第160章 除寇周旋(1/2)
第二天夜里,月隐在云里,林子里黑得伸手不见五指。朱顺带着弟兄们蹲在路旁的草棵里,蚊子叮得胳膊上全是包,却没人动——江管带说了,等准了再下手。
后半夜,远处传来俄人的笑骂声,还有酒瓶磕碰的脆响。朱顺眯眼瞅过去,借着偶尔漏下的月光看清了:正是那八个俄兵!疤脸士官拎着枪歪歪扭扭地走,缺耳朵的正举着酒壶往嘴里灌,身后还跟着两辆马车,车上鼓鼓囊囊的,显然是在哪抢的粮食。
“上!”朱顺低喝一声,率先扑出去。弟兄们早憋了一夜的火,手里的砍刀、短铳齐往俄兵身上招呼。俄兵醉得迷迷糊糊,没等摸枪就被撂倒了三个。疤脸士官慌了,掏枪要射,朱顺扑过去死死按住他的手腕,刀光一闪,往他脖子上狠狠一抹,热辣的血瞬间喷了满脸。
一袋烟的功夫,八个俄兵全倒在了草里。朱顺喘着气,抹了把脸上的血,抡起砍刀对着那几个脑袋“咔嚓”剁下去——草叶、泥土上溅得全是暗红。
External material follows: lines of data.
/-- R45, R46, R49, R50, R52, R59: markers and capture units. A firing marker loses ARM and takes LATE; MK0 to MK7 without an action
do nothing else but their event. A capture unit keeps its oldest unread value: the next one waits in the pending slot, and a further one
is lost and counted. The low word freezes the pair, the high word of a frozen pair consumes it, after which the pending
value moves in. A write of ARM = 0 to a marker that is due comes after its firing. -/
def Obligations.MarkersAndCapturesAct : Prop :=
  (∀ n s, (bitAt s.cmps.marks[n].ctrl 0 = false ∨ s.time.nt.toNat < s.cmps.marks[n].target.toNat) →
    exec (.markerFired n) s = .next s) ∧
  (∀ (n : Fin 16) s, let m := s.cmps.marks[n]
    bitAt m.ctrl 0 = true → m.target.toNat ≤ s.time.nt.toNat →
    (∃ t, exec (.markerFired n) s = .next t ∧ t.cmps.marks[n].fired = true ∧ t.cmps.marks[n].late = (m.late || m.jumped) ∧
      t.cmps.marks[n].ctrl = m.ctrl &&& ~~~1#32 ∧ t.cmps.marks[n].target = m.target) ∧
    (n.val < 8 → fld m.ctrl 7 3 = 0 →
      let t := { s with cmps.marks := s.cmps.marks.set n { m with
        ctrl := m.ctrl &&& ~~~1#32, fired := true, late := m.late || m.jumped, jumped := false } }
      exec (.markerFired n) s = .next (if bitAt m.ctrl 1 then raise 0x0C1 (W (n.val + b2n m.jumped * 16) :: words64 m.target) t else t))) ∧
  (∀ (n : Fin 8) ctrl s, pageOpen s 0 = true →
    let i : Fin 16 := ⟨n.val + 8, by omega⟩
    let m := s.cmps.marks[i]
    (bitAt ctrl 0 = true ∨ bitAt m.ctrl 0 = false ∨ s.time.nt.toNat < m.target.toNat →
      exec (.markerArm n ctrl) s = .next { s with cmps.marks := s.cmps.marks.set i { m with
        ctrl := ctrl &&& 0x003F7FFF#32
        jumped := if bitAt ctrl 0 && !bitAt m.ctrl 0 then decide (m.target.toNat ≤ s.time.nt.toNat) else m.jumped && bitAt ctrl 0 } }) ∧
    (∀ t, bitAt ctrl 0 = false → exec (.markerFired i) s = .next t →
      exec (.markerArm n ctrl) s = .next { t with cmps.marks := t.cmps.marks.set i { t.cmps.marks[i] with
        ctrl := ctrl &&& 0x003F7FFF#32, jumped := false } })) ∧
  (∀ (u : Fin 4) i s, (i = .swtrig u ∧ pageOpen s 0 = true ∧ (if u = 0 then s.time.enable else bitAt s.cmps.caps[u].ctrl 0) = true ∨
      ∃ k : Fin 3, i = .capture k ∧ u.val = k.val + 1 ∧ bitAt s.cmps.caps[u].ctrl 0 = true ∧
        1 ≤ fld s.cmps.caps[u].ctrl 4 2 ∧ fld s.cmps.caps[u].ctrl 4 2 ≤ 4) →
    s.cmps.caps[u].moveDue = false →
    let c := s.cmps.caps[u]
    exec i s = .next (ntcIrq (capBit u.val) { s with cmps.caps := s.cmps.caps.set u (
      if c.new = false ∧ c.frozen = false then { c with value := s.time.nt, new := true }
      else if c.slot = none then { c with slot := some s.time.nt }
      else { c with ovr := true, lost := satInc16 c.lost }) })) ∧
  (∀ (u : Fin 4) s, pageOpen s 0 = true →
    let c0 := s.cmps.caps[u]
    let c := if c0.moveDue then { c0 with value := c0.slot.getD c0.value, new := c0.new || c0.slot.isSome, slot := none, moveDue := false }
      else c0
    let put (c : CaptureUnit) : State := { s with cmps.caps := s.cmps.caps.set u c }
    exec (.ntcCpLoRead u) s = .next (busOut (lo32 c.value) (put { c with frozen := true })) ∧
    (c.frozen = true → exec (.ntcCpHiRead u) s =
      .next (busOut (hi32 c.value) (put { c with frozen := false, new := false, moveDue := c.slot.isSome }))) ∧
    (c.frozen = false → exec (.ntcCpHiRead u) s = .next (busOut (hi32 c.value) s)) ∧
    exec (.ntcCpLostRead u) s = .next (busOut (c0.lost.setWidth 32) (put { c0 with lost := 0 })) ∧
    exec .ntcPpsGlitchRead s = .next (busOut (s.time.glitch.setWidth 32) { s with time.glitch := 0 }))

/-- R54, R57, R60: a basic timer starts from COUNT 0 unless it runs, stops where it is, and takes a new PERIOD at any time; at its end it stops
with ENDED, and with SHORT if COUNT passed PERIOD, and triggers its slave timers. -/
def Sys2Proof.Statements.basicTimersAct : Prop :=
  (∀ (n : Fin 8) s, pageOpen s dPERI = true →
    let b := s.peri.bt[n]
    let put (b : BasicTimer) : State := { s with peri.bt := s.peri.bt.set n b }
    (b.running = false → exec (.btStart n) s = .next (put { b with count := 0, acc := 0, running := true, endDue := false, shortDue := false })) ∧
    (b.running = true → exec (.btStart n) s = .next s) ∧
    exec (.btStop n) s = .next (put { b with running := false, endDue := false, shortDue := false }) ∧
    ∀ period, exec (.btPeriodWrite n period) s = .next (put { b with period })) ∧
  (∀ (n : Fin 8) s, let b := s.peri.bt[n]
    s.isUsable dPERI = true → b.running = true → b.endDue = true → bitAt b.ctrl 17 = false → bitAt b.ctrl 18 = false →
    (∀ k : Fin 4, bitAt s.cmps.caps[k].ctrl 0 = false) →
    exec (.btEnd n) s = .next (btTrigger n.val { s with peri.bt := s.peri.bt.set n { b with
      running := false, ended := true, endDue := false, shortDue := false, short := b.short || b.shortDue } })) ∧
  (∀ (n : Fin 8) s, (s.peri.bt[n].running = false ∨ s.peri.bt[n].endDue = false) → exec (.btEnd n) s = .next s) ∧
  (∀ (b : BasicTimer) gate, let a := b.acc + 256
    let t := b.sourceTick gate
    (a < b.presc.toNat → t.acc = a ∧ t.count = b.count ∧ t.endDue = b.endDue) ∧
    (b.presc.toNat ≤ a → t.acc = a - b.presc.toNat ∧ (gate = false → t.count = b.count ∧ t.endDue = b.endDue) ∧
      (gate = true → t.count = b.count + 1 ∧ t.endDue = decide (b.period.toNat ≤ (b.count + 1).toNat) ∧
        t.shortDue = decide (b.period.toNat < (b.count + 1).toNat))))
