-- ==== Sys2Proof/Laws/Memory.lean ====
section
/-! SUPPORT. The laws of the three memories: a read after a write, and the canonical form that every operation keeps. -/

namespace Sys2Proof.Machine
open Sys2Proof

@[simp] theorem memRead_nil (d : Byte) (a : Nat) : memRead d [] a = d := rfl

theorem memWfFrom_mono (d : Byte) (m : List Host.Cell) {lo hi : Nat} (h : lo ≤ hi) (w : memWfFrom d hi m = true) :
    memWfFrom d lo m = true := by
  cases m with
  | nil => rfl
  | cons c rest =>
    obtain ⟨k, v⟩ := c
    simp only [memWfFrom, Bool.and_eq_true, decide_eq_true_eq] at w ⊢
    exact ⟨⟨by omega, w.1.2⟩, w.2⟩

/-- Below the lowest listed address a memory reads as its default. -/
theorem memRead_below (d : Byte) (m : List Host.Cell) {lo a : Nat} (w : memWfFrom d lo m = true) (h : a < lo) :
    memRead d m a = d := by
  cases m with
  | nil => rfl
  | cons c rest =>
    obtain ⟨k, v⟩ := c
    simp only [memWfFrom, Bool.and_eq_true, decide_eq_true_eq] at w
    have h1 : ¬ k = a := by omega
    have h2 : k > a := by omega
    simp [memRead, h1, h2]

theorem memWfFrom_memWrite (d : Byte) (m : List Host.Cell) (lo a : Nat) (b : Byte) (h : lo ≤ a)
    (w : memWfFrom d lo m = true) : memWfFrom d lo (memWrite d m a b) = true := by
  induction m generalizing lo with
  | nil =>
    by_cases hb : b = d <;> simp [memWrite, memWfFrom, hb, h]
  | cons c rest ih =>
    obtain ⟨k, v⟩ := c
    simp only [memWfFrom, Bool.and_eq_true, decide_eq_true_eq, bne_iff_ne, ne_eq] at w
    obtain ⟨⟨hk, hv⟩, hr⟩ := w
    simp only [memWrite]
    split
    · simp [memWfFrom, hk, hv, ih (k + 1) (by omega) hr]
    · split
      · rename_i _ e
        subst e
        by_cases hb : b = d
        · simp [hb, memWfFrom_mono d rest (show lo ≤ k + 1 by omega) hr]
        · simp [hb, memWfFrom, h, hr]
      · rename_i h1 h2
        have h3 : a + 1 ≤ k := by omega
        by_cases hb : b = d
        · simp [hb, memWfFrom, hk, hv, hr]
        · simp [hb, memWfFrom, h, h3, hv, hr]

/-- A write keeps the canonical form. -/
theorem wf_memWrite (d : Byte) (m : List Host.Cell) (a : Nat) (b : Byte) (w : Memory.wf d m = true) :
    Memory.wf d (memWrite d m a b) = true := memWfFrom_memWrite d m 0 a b (Nat.zero_le a) w

/-- Writing bytes at rising addresses keeps the canonical form. -/
theorem wf_memWriteList (d : Byte) (bs : List Byte) (m : List Host.Cell) (a : Nat) (w : Memory.wf d m = true) :
    Memory.wf d (memWriteList d m a bs) = true := by
  induction bs generalizing m a with
  | nil => exact w
  | cons b bs ih => exact ih _ _ (wf_memWrite d m a b w)

theorem memWfFrom_filter (d : Byte) (f : Host.Cell → Bool) (m : List Host.Cell) (lo : Nat) (w : memWfFrom d lo m = true) :
    memWfFrom d lo (m.filter f) = true := by
  induction m generalizing lo with
  | nil => rfl
  | cons c rest ih =>
    obtain ⟨k, v⟩ := c
    simp only [memWfFrom, Bool.and_eq_true, decide_eq_true_eq] at w
    by_cases hf : f (k, v) = true
    · simp [List.filter_cons, hf, memWfFrom, w.1.1, ih (k + 1) w.2]
      simpa using w.1.2
    · simp [List.filter_cons, hf, memWfFrom_mono d _ (show lo ≤ k + 1 by omega) (ih (k + 1) w.2)]

/-- Dropping entries keeps the canonical form. -/
theorem wf_filter (d : Byte) (f : Host.Cell → Bool) (m : List Host.Cell) (w : Memory.wf d m = true) :
    Memory.wf d (m.filter f) = true := memWfFrom_filter d f m 0 w

/-- Returning addresses to their default keeps the canonical form. -/
theorem wf_memClear (d : Byte) (m : List Host.Cell) (a n : Nat) (w : Memory.wf d m = true) :
    Memory.wf d (memClear m a n) = true := wf_filter d _ m w

theorem memRead_memWriteFrom (d : Byte) (m : List Host.Cell) (lo a : Nat) (b : Byte) (x : Nat)
    (w : memWfFrom d lo m = true) : memRead d (memWrite d m a b) x = if x = a then b else memRead d m x := by
  induction m generalizing lo with
  | nil =>
    by_cases hb : b = d <;> by_cases hx : x = a
    · simp [memWrite, hb]
    · simp [memWrite, hb]
    · simp [memWrite, hb, memRead, hx]
    · have : ¬ a = x := fun e => hx e.symm
      simp [memWrite, hb, memRead, hx, this]
  | cons c rest ih =>
    obtain ⟨k, v⟩ := c
    simp only [memWfFrom, Bool.and_eq_true, decide_eq_true_eq, bne_iff_ne, ne_eq] at w
    obtain ⟨⟨hk, hv⟩, hr⟩ := w
    simp only [memWrite]
    split
    · rename_i h1
      simp only [memRead]
      by_cases h2 : k = x
      · have : ¬ x = a := by omega
        simp [h2, this]
      · by_cases h3 : k > x
        · have : ¬ x = a := by omega
          simp [h2, h3, this]
        · simp [h2, h3, ih (k + 1) hr]
    · split
      · rename_i _ e
        subst e
        by_cases hb : b = d
        · by_cases hx : x = k
          · subst hx
            simp [hb, memRead_below d rest hr (Nat.lt_succ_self x)]
          · by_cases h3 : k > x
            · have := memRead_below d rest hr (show x < k + 1 by omega)
              have h4 : ¬ k = x := fun e => hx e.symm
              simp [hb, hx, memRead, h3, h4, this]
            · have h4 : ¬ k = x := fun e => hx e.symm
              simp [hb, hx, memRead, h3, h4]
        · by_cases hx : x = k
          · simp [hb, hx, memRead]
          · have h4 : ¬ k = x := fun e => hx e.symm
            simp [hb, hx, memRead, h4]
      · rename_i h1 h2
        have h3 : k > a := by omega
        by_cases hb : b = d
        · by_cases hx : x = a
          · have h4 : ¬ k = a := h2
            simp [hb, hx, memRead, h4, h3]
          · simp [hb, hx]
        · by_cases hx : x = a
          · simp [hb, hx, memRead]
          · have h4 : ¬ a = x := fun e => hx e.symm
            by_cases h5 : a > x
            · have h6 : ¬ k = x := by omega
              have h7 : k > x := by omega
              simp [hb, hx, memRead, h4, h5, h6, h7]
            · simp [hb, hx, memRead, h4, h5]

/-- A read after a write: the byte written at its address, every other byte as before. -/
theorem memRead_memWrite (d : Byte) (m : List Host.Cell) (a : Nat) (b : Byte) (x : Nat) (w : Memory.wf d m = true) :
    memRead d (memWrite d m a b) x = if x = a then b else memRead d m x := memRead_memWriteFrom d m 0 a b x w

/-- Bytes outside those written at rising addresses read as before. -/
theorem memRead_memWriteList_outside (d : Byte) (bs : List Byte) (m : List Host.Cell) (a x : Nat)
    (w : Memory.wf d m = true) (h : x < a ∨ a + bs.length ≤ x) : memRead d (memWriteList d m a bs) x = memRead d m x := by
  induction bs generalizing m a with
  | nil => rfl
  | cons b bs ih =>
    simp only [List.length_cons] at h
    rw [memWriteList, ih _ _ (wf_memWrite d m a b w) (by omega), memRead_memWrite d m a b x w]
    have : ¬ x = a := by omega
    simp [this]

end Sys2Proof.Machine
end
“留十个弟兄埋尸首,挖深点,别露了痕迹。”朱顺拎起那几颗脑袋,用粗布裹了,“剩下的跟我去韩家屯。”
天快亮时,朱顺到了韩家屯祠堂门口。那上吊姑娘的娘正蹲在地上烧纸,火光映着她花白的头发,哭得上气不接下气,纸钱灰粘在布满皱纹的脸上。朱顺把布包往地上一放,解开绳结,几颗脑袋滚出来,眉上的疤、缺了的耳朵在晨光里看得清清楚楚。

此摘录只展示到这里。